Bed Bath & Beyond Sees ‘Meme Stocks’ Rise – But Is It Too Little, Too Late?

Bed Bath & Beyond, the pioneering homewares retailer, appears to be heading for bankruptcy. But you wouldn’t necessarily know it if you visit its flagship store in the Chelsea neighborhood of New York — or if you look at its stock price this week.

Bed Bath & Beyond was among so-called “meme stocks” over the past year, including Gamestop, a struggling video games retailer, and cinema chain AMC, whose share prices have been skyrocketed by a new breed of online retailers.

BB&B fumed again this week, with its stock price more than doubling over the week amid speculation on online stock forums, including Reddit, that it could be a potential takeover target.

The company’s Chelsea store appears to be doing better than most, as it’s busy with shoppers browsing the aisles but many items are heavily discounted.

Still, some buyers were unsure about the company’s future. “It’s a great store, but other locations have almost no product on the shelves,” said Chintan Patel.

He said he’s been with Bed Bath & Beyond through their existential crisis. “It was 100 percent pump-and-dump, engineered by management,” Patel said. Another buyer said the company “kind of screwed itself.”

In fact, it seems unlikely that Chelsea’s buyers or meme stock traders can bail out Bed Bath & Beyond right now.

The company said last week it could file for Chapter 11 bankruptcy within weeks and doubts it can stay in business after a quarter of deep losses and sluggish sales that caused its shares to fall more than 30% fell. Even this week’s rally — which took its shares to nearly $5 — sends the stock price down 68% over the year.

On Tuesday, the company reported losses of nearly $400 million. More than 40% of the retailer’s products were sold out in October, double the number in the first half of the year as suppliers churn.

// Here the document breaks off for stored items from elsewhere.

/-- A cause of the instruction as a whole: a lane instruction raises it in every active lane (LANE 0xFF when none is
active), a uniform one with LANE 0xFF (R204, R206; log 29). -/
def trapWhole (s : State) (I : Issuer) (lane : Bool) (group : Nat) (code : Byte) (datum : Word) : Out1 :=
  if lane then
    match I.sub.actives with
    | [] => trapAt s I group code datum
    | ls => trapLanes s I (ls.map fun j => (j, ⟨group, code, datum⟩))
  else trapAt s I group code datum

/-- Whether an instruction belongs to the lane set. -/
def isLane (i : Instr) : Bool :=
  match encode i with
  | some w => laneWord w
  | none => false

/-- The registers that a list of operands reads. -/
def reads (us : List Use) : List RegName := us.flatMap fun u => if u.wr then [] else u.touch

/-- Whether one of the registers read is a lane register of lane j that a restore left poisoned (R96). -/
def Sub.laneBad (U : Sub) (W : Win) (rs : List RegName) (j : Nat) : Bool :=
  match U.lane j with
  | some L => !L.bad.isEmpty && rs.any fun r => match r with | .v n => L.bad.contains (W.base + n) | _ => false
  | none => false

/-- Whether one of the registers read is a uniform register that a restore left poisoned (R96). -/
def Sub.uniBad (U : Sub) (rs : List RegName) : Bool :=
  match U.low with
  | some (_, S) => !S.bad.isEmpty && rs.any fun r => match r with | .s n => S.bad.contains n | _ => false
  | none => false

/-- Whether an instruction of the lane or the uniform set reads a poisoned register (R96): in an active lane, or, of a uniform
instruction, in the lowest one. -/
def Sub.readsBad (U : Sub) (W : Win) (lane : Bool) (us : List Use) : Bool :=
  let rs := reads us
  if lane then U.actives.any fun j => U.laneBad W rs j || U.uniBad rs
  else U.uniBad rs || (match U.lowActive with | some j => U.laneBad W rs j | none => false)

/-- The registers read hold no poison mark any more: the first use has reported it (log 39). -/
def Sub.heal (U : Sub) (W : Win) (us : List Use) : Sub :=
  let rs := reads us
  U.mapSlices fun S =>
    { S with bad := S.bad.filter fun n => !rs.contains (.s n)
             lanes := S.lanes.map fun L => { L with bad := L.bad.filter fun n => !(decide (W.base ≤ n) && rs.contains (.v (n - W.base))) } }

/-- The first use of a poisoned register raises group 15, CODE 7 (R96, R205). -/
def trapBad (s : State) (I : Issuer) (W : Win) (lane : Bool) (us : List Use) : Out1 :=
  let rs := reads us
  let s' := s.setSub I.t I.u (I.sub.heal W us)
  if lane then trapLanes s' I ((I.sub.actives.filter fun j => I.sub.laneBad W rs j || I.sub.uniBad rs).map fun j => (j, ⟨15, 7, 0⟩))
  else trapAt s' I 15 7 0

/-- Whether an instruction is one that a stage gang may not execute (R176): group 4, CODE 7 (R205). -/
def barredInStage (i : Instr) : Bool :=
  match i with
  | .launch _ | .suspend _ | .tlwait _ _ | .tlqry _ _ | .spawn _ _ _ _ | .sendLane _ _ _ _ | .recvLane _ _ _ _ | .sendUniform _ _ _
  | .recvUniform _ _ _ | .accmov _ _ _ | .histrd _ _ _ => true
  | _ => false

/-- The operand checks of an instruction, the wait for owed registers, the first use of a poisoned register, whose cause
precedes those of operands, then the rest: `f` receives the window and the seed for undefined latches (R96, R205, R230, R238).
A register outside a stage's window yields to the permission cause of an instruction that no stage may execute. -/
def withOperands (s : State) (i : Instr) (straight : Bool) (us : List Use)
    (f : State → Issuer → Win → Nat → Out1) : Out1 :=
  withIssuer s fun I =>
    let W := s.window I
    if I.sub.readsBad W (isLane i) us && !I.sub.hazard (touches us) then trapBad s I W (isLane i) us
    else
      match useFault W I.sub.depth straight us with
      | some (g, c, code) =>
        if g = 16 ∧ barredInStage i = true then trapWhole { s with free := s.free + 1 } I (isLane i) 4 7 (Config.freeWord s.free 0)
        else trapWhole s I (isLane i) g c (if g = 16 then W.skein.getD 0 else wordDatum i code)
      | none =>
        if I.sub.hazard (touches us) then wait s I
        else if readsLatch us then f { s with free := s.free + 1 } I W s.free
        else f s I W 0

/-! ### Frames of straight lane instructions -/

/-- The readings a lane instruction's function uses. -/
structure Rd where
  W : Win
  seed : Nat
  U : Sub

def Rd.int (R : Rd) (o : Opnd) (j : Nat) : W32 := laneVal R.W R.seed R.U o j
def Rd.flt (R : Rd) (o : Opnd) (j : Nat) : W32 := laneValF R.W R.seed R.U o j
def Rd.fmt (R : Rd) (f : FFmt) (o : Opnd) (j : Nat) : W32 := laneValFmt f R.W R.seed R.U o j
def Rd.wide (R : Rd) (o : Opnd) (j : Nat) : Word := laneVal64 R.W R.U o j
def Rd.v (R : Rd) (j : Nat) (r : Nat) : W32 := vregOf R.W R.U j r
def Rd.p (R : Rd) (j : Nat) (k : BitVec 3) : Bool :=
  match R.U.lane j with
  | some L => L.pred k.toNat
  | none => false

/-- A straight lane instruction that writes n registers of each active lane: the results by lane (R104, R229). -/
def laneResult (s : State) (i : Instr) (us : List Use) (d : LDst) (f : Rd → Nat → List W32) : Out1 :=
  withOperands s i true us fun s I W seed =>
    let R : Rd := ⟨W, seed, I.sub⟩
    retire s I .ring (writeResults W I.sub d (I.sub.actives.map fun j => (j, f R j)))

/-- A straight lane instruction that writes a predicate of each active lane (R266). -/
def lanePred (s : State) (i : Instr) (us : List Use) (pd : BitVec 3) (f : Rd → Nat → Bool) : Out1 :=
  withOperands s i true (Use.prd pd :: us) fun s I W seed =>
    let R : Rd := ⟨W, seed, I.sub⟩
    retire s I .straight (I.sub.actives.foldl (fun U j => U.mapLane j fun L => L.setPred pd.toNat (f R j)) I.sub)

/-- d ← f a b of integers. -/
def laneInt2 (s : State) (i : Instr) (d : LDst) (a b : Opnd) (f : W32 → W32 → W32) : Out1 :=
  laneResult s i [.src a, .src b, .dst d 1 false] d fun R j => [f (R.int a j) (R.int b j)]

/-- d ← f a b d of integers. -/
def laneInt3 (s : State) (i : Instr) (d : LDst) (a b : Opnd) (f : W32 → W32 → W32 → W32) : Out1 :=
  laneResult s i [.src a, .src b, .dst d 1 true] d fun R j => [f (R.int a j) (R.int b j) (R.v j d.r.toNat)]

/-- d ← f a of an integer. -/
def laneInt1 (s : State) (i : Instr) (d : LDst) (a : Opnd) (f : W32 → W32) : Out1 :=
  laneResult s i [.src a, .dst d 1 false] d fun R j => [f (R.int a j)]

/-- d ← f a b of FP32. -/
def laneFlt2 (s : State) (i : Instr) (d : LDst) (a b : Opnd) (f : W32 → W32 → W32) : Out1 :=
  laneResult s i [.src a, .src b, .dst d 1 false] d fun R j => [f (R.flt a j) (R.flt b j)]

/-- d ← f a of FP32. -/
def laneFlt1 (s : State) (i : Instr) (d : LDst) (a : Opnd) (f : W32 → W32) : Out1 :=
  laneResult s i [.src a, .dst d 1 false] d fun R j => [f (R.flt a j)]

/-- A 7-bit destination that always writes (R228). -/
def dstOf (r : BitVec 7) : LDst := ⟨false, r⟩

/-- A uniform instruction of the straight range or a plain uniform computation: d ← f (R243). -/
def uniResult (s : State) (i : Instr) (us : List Use) (d : UDst) (f : (Opnd → Word) → Sub → Word) : Out1 :=
  withOperands s i true us fun s I W seed =>
    retire s I .straight (I.sub.setDst d (f (uniVal W seed I.sub) I.sub))

/-- d ← f a b of 64-bit uniform values. -/
def uni2 (s : State) (i : Instr) (d : UDst) (a b : Opnd) (f : Word → Word → Word) : Out1 :=
  uniResult s i [.src a, .src b, .udst d 1 false] d fun rd _ => f (rd a) (rd b)

end Sys2Proof.Machine
end

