/-- Whether a home may apply or perform a message (R146, R99). -/
def Die.readyFor (D : Die) (home : Nat) (m : Msg) : Bool :=
  let A := (D.refresh home).applied
  (List.range 5).all fun e =>
    if m.body.writes && e == m.src && m.src != home then geq (ent A e) (ent m.vec e - 1) else geq (ent A e) (ent m.vec e)

/-- Whether a die must stall its outbound writes: one of its entries is 2^31 or more ahead of what some other home has applied
(R145). Its own entry is never behind another home's; another die's entry stops at 2^31 ahead, since that die stalls. -/
def State.writeStalled (s : State) (d : Nat) : Bool :=
  let v := (s.die d).vec
  (List.range 5).any fun h => h != d && (List.range 5).any fun e =>
    let n := (ent v e - ent (s.die h).applied e).toNat
    if e = d then decide (2 ^ 31 ≤ n) else n == 2 ^ 31

/-! ### Flits on the boundaries (R18, R19, R24) -/

/-- The end of a boundary at die x, as a key of `State.boundaries`: b for its lower-numbered die, b + 4 for the other. -/
def boundaryEnd (b x : Nat) : Nat := if (match b with | 0 => 0 | 1 => 2 | 2 => 0 | _ => 1) = x then b else b + 4

/-- What names a packet between dies in its flits (log 25). -/
def Msg.name (m : Msg) : List Byte := natLe 2 m.src ++ natLe 2 m.dst ++ natLe 8 m.num

/-- A packet between dies as bytes: its name in a header of 32 bytes, then the bytes it carries (log 25). -/
def Msg.packet (m : Msg) : List Byte :=
  m.name ++ List.replicate 20 0 ++ (match m.body with | .write _ bs => bs | .strand r => r.bytes | _ => [])

/-- Flits a packet between dies takes. -/
def Msg.flits (m : Msg) : Nat := (m.packet.length + 119) / 120

/-- One bit of CRC-32C. -/
def crcBit (c : W32) : W32 := if c.getLsbD 0 then (c >>> 1) ^^^ 0x82F63B78#32 else c >>> 1

/-- CRC-32C of bytes (R22). -/
def crc32c (bs : List Byte) : W32 :=
  bs.foldl (fun c b => (List.range 8).foldl (fun c _ => crcBit c) (c ^^^ b.setWidth 32)) 0xFFFFFFFF#32 ^^^ 0xFFFFFFFF#32

/-- A flit of a kind with its trailer (R22). -/
def mkFlit (data : List Byte) (ack fseq : BitVec 12) (kind : Nat) : List Byte :=
  let b := data.take 120 ++ List.replicate (120 - data.length) 0 ++ natLe 4 (ack.toNat * 2 ^ 20 + fseq.toNat * 2 ^ 8 + kind * 16)
  b ++ natLe 4 (crc32c b).toNat

/-- Cuts bytes into pieces of 120. -/
def pieces120 : Nat → List Byte → List (List Byte)
  | 0, _ => []
  | n + 1, bs => if bs.isEmpty then [] else bs.take 120 :: pieces120 n (bs.drop 120)

/-- A link frames bytes into data flits, which it keeps until they are acknowledged (R24). -/
def Port.frame (P : Port) (bs : List Byte) : Port :=
  (pieces120 (bs.length / 120 + 1) bs).foldl (fun P d =>
    { P with txNext := P.txNext + 1, kept := P.kept ++ [⟨P.txNext, mkFlit d (P.rxNext - 1) P.txNext 0⟩] }) P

“A third of the revenue is gone, plunging an already ailing company into the depths of chaos,” said Neil Saunders, managing director of GlobalData.

However, the story of Bed Bath & Beyond is a strange tale of the power and destruction of the internet. While Wall Street analysts believed Amazon, Walmart and others would eat up the retailer’s business, shares of the company rose on a wave of enthusiasm last year after billionaire Ryan Cohen, founder of online pet food company Chewy, announced more than bought 7 million shares of the company.

Online investors who followed the r/wallstreetbets forum on Reddit crowned Cohen the “meme king who will reign for 1,000 years” and chimed in.

Whether investors actually thought of Bed Bath & Beyond as a solid deal, or just saw an opportunity to boost the price and then sell it, is an open question.

Other headline meme stocks that online traders used to punish hedge funds and other investors who bet against them have also plummeted. GameStop’s stock is down 70% since January 2022, and AMC’s stock is down 82% over the same period.

The party ended last August when Cohen announced plans to sell his 9.8% stake in the company, which netted him $178 million and sparked a sell-off among meme stock followers and allegations of a pump-and-dump program triggered. A month later, former Bed Bath & Beyond CFO Gustavo Arnal died after jumping from a luxury Manhattan skyscraper.

By then, the retailer’s stock had lost more than 70% of its value over the year, and the company said it was looking to turn things around with a strong holiday season.

However, attempts to streamline the product line have been complicated by pandemic shortages, a lack of online investment, and frustrated consumers who have abruptly returned to in-person shopping only to find a lack of choice.

Unlike many retailers, Bed Bath & Beyond wasn’t typical of retailers that collapsed under competition from online retailers like Amazon. At its peak in 2013, BB&B was valued at $17 billion. A company that hadn’t added debt to its balance sheet for two decades took on $1.5 billion in debt as buyers went online.

In August, the company took on more debt after buyers stayed away in the wake of the pandemic. As of this week, the retailer is valued at nearly $550 million.

“Multiple avenues are being explored and we are thoroughly and timely determining our next steps,” Chief Executive Susan Gove, who launched a turnaround plan four months ago, said in a statement.

But if or when Bed Bath & Beyond files for bankruptcy protection, many will regret its demise. The chain was founded in 1971 by Leonard Feinstein and Warren Eisenberg, who opened their first store in Springfield, New Jersey as Bed n’ Bath. In 1987, as big box store fashion exploded, Bed n’ Bath expanded across the state, adding more products to its name and the “Beyond” label, and becoming a classic category killer. It went public in 1992 and surpassed $1 billion in sales six years later.

As shoppers scoured the aisles on Tuesday, many speculated their shopping days at the store were numbered. Standing on Sixth Avenue, Michael Fekete said he didn’t buy into Bed Bath & Beyond’s 2021 stock surge and he wouldn’t buy it now.

“I don’t think the market will necessarily allow these megastores to continue,” he said. “I guess they only go online. We have seen many other department store retailers follow this path.”